Record set Block Start
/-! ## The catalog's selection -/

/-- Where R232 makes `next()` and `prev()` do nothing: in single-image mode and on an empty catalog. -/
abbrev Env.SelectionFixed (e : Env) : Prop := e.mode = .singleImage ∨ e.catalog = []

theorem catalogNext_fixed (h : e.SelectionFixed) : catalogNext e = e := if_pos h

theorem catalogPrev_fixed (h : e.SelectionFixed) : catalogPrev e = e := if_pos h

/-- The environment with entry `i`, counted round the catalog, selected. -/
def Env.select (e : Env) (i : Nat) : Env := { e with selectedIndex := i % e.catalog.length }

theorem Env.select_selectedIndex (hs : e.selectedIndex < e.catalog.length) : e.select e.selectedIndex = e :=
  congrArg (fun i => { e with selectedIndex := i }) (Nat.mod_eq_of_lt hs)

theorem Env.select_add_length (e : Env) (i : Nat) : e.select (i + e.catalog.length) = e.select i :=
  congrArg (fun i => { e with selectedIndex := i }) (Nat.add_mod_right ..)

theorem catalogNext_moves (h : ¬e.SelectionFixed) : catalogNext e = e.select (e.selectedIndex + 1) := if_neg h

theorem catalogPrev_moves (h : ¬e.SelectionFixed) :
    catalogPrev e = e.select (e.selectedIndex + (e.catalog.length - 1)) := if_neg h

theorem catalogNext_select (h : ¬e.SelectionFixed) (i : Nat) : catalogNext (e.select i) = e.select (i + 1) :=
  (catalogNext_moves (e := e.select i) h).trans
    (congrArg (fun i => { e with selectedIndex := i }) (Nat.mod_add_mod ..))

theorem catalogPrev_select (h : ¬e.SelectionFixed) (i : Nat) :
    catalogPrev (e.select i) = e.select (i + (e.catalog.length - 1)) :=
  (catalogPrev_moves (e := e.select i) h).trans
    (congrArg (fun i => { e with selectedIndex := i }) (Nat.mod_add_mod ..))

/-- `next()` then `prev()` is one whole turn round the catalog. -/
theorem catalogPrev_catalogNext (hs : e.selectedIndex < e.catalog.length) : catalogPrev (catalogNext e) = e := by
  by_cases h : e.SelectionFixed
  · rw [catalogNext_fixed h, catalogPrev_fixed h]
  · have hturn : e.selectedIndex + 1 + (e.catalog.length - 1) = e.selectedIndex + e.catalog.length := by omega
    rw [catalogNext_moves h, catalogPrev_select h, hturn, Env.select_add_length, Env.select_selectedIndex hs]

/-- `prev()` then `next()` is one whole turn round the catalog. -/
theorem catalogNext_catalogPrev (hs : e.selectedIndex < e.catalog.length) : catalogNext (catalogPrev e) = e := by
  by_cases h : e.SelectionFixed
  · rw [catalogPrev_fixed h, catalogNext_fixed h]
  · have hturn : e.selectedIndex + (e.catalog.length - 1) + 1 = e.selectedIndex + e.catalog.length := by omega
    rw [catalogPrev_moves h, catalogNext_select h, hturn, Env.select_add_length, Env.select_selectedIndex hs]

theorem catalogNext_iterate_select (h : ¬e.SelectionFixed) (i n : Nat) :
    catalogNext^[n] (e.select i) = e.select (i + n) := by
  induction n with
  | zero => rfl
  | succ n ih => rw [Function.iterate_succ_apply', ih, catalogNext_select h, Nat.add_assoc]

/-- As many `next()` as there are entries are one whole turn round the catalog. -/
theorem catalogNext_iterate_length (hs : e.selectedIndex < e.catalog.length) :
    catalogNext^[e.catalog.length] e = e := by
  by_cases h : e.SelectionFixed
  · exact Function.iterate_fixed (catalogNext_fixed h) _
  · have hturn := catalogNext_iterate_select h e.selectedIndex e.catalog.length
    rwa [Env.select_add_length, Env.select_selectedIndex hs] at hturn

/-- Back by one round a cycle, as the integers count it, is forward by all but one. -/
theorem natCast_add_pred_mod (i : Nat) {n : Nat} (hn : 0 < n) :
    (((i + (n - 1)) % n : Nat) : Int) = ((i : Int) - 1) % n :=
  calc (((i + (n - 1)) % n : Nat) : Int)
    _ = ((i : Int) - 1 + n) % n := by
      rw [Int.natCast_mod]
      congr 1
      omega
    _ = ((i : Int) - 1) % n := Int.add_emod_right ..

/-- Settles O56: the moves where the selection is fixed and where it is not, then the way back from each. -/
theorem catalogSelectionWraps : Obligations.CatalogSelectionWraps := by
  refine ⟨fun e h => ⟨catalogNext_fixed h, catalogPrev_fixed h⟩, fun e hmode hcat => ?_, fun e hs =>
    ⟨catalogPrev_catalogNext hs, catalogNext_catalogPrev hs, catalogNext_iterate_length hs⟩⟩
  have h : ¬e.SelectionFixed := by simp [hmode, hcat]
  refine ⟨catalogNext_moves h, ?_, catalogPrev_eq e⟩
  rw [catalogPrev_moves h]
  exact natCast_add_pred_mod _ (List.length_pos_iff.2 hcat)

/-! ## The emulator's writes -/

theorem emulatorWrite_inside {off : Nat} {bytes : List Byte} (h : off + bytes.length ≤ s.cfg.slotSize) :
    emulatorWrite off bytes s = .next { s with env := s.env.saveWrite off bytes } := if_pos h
Record set Block End
Task directions:
Each line of the entries holding the string "exact" should be found and copied.

Task solution:
  · exact Function.iterate_fixed (catalogNext_fixed h) _
  exact natCast_add_pred_mod _ (List.length_pos_iff.2 hcat)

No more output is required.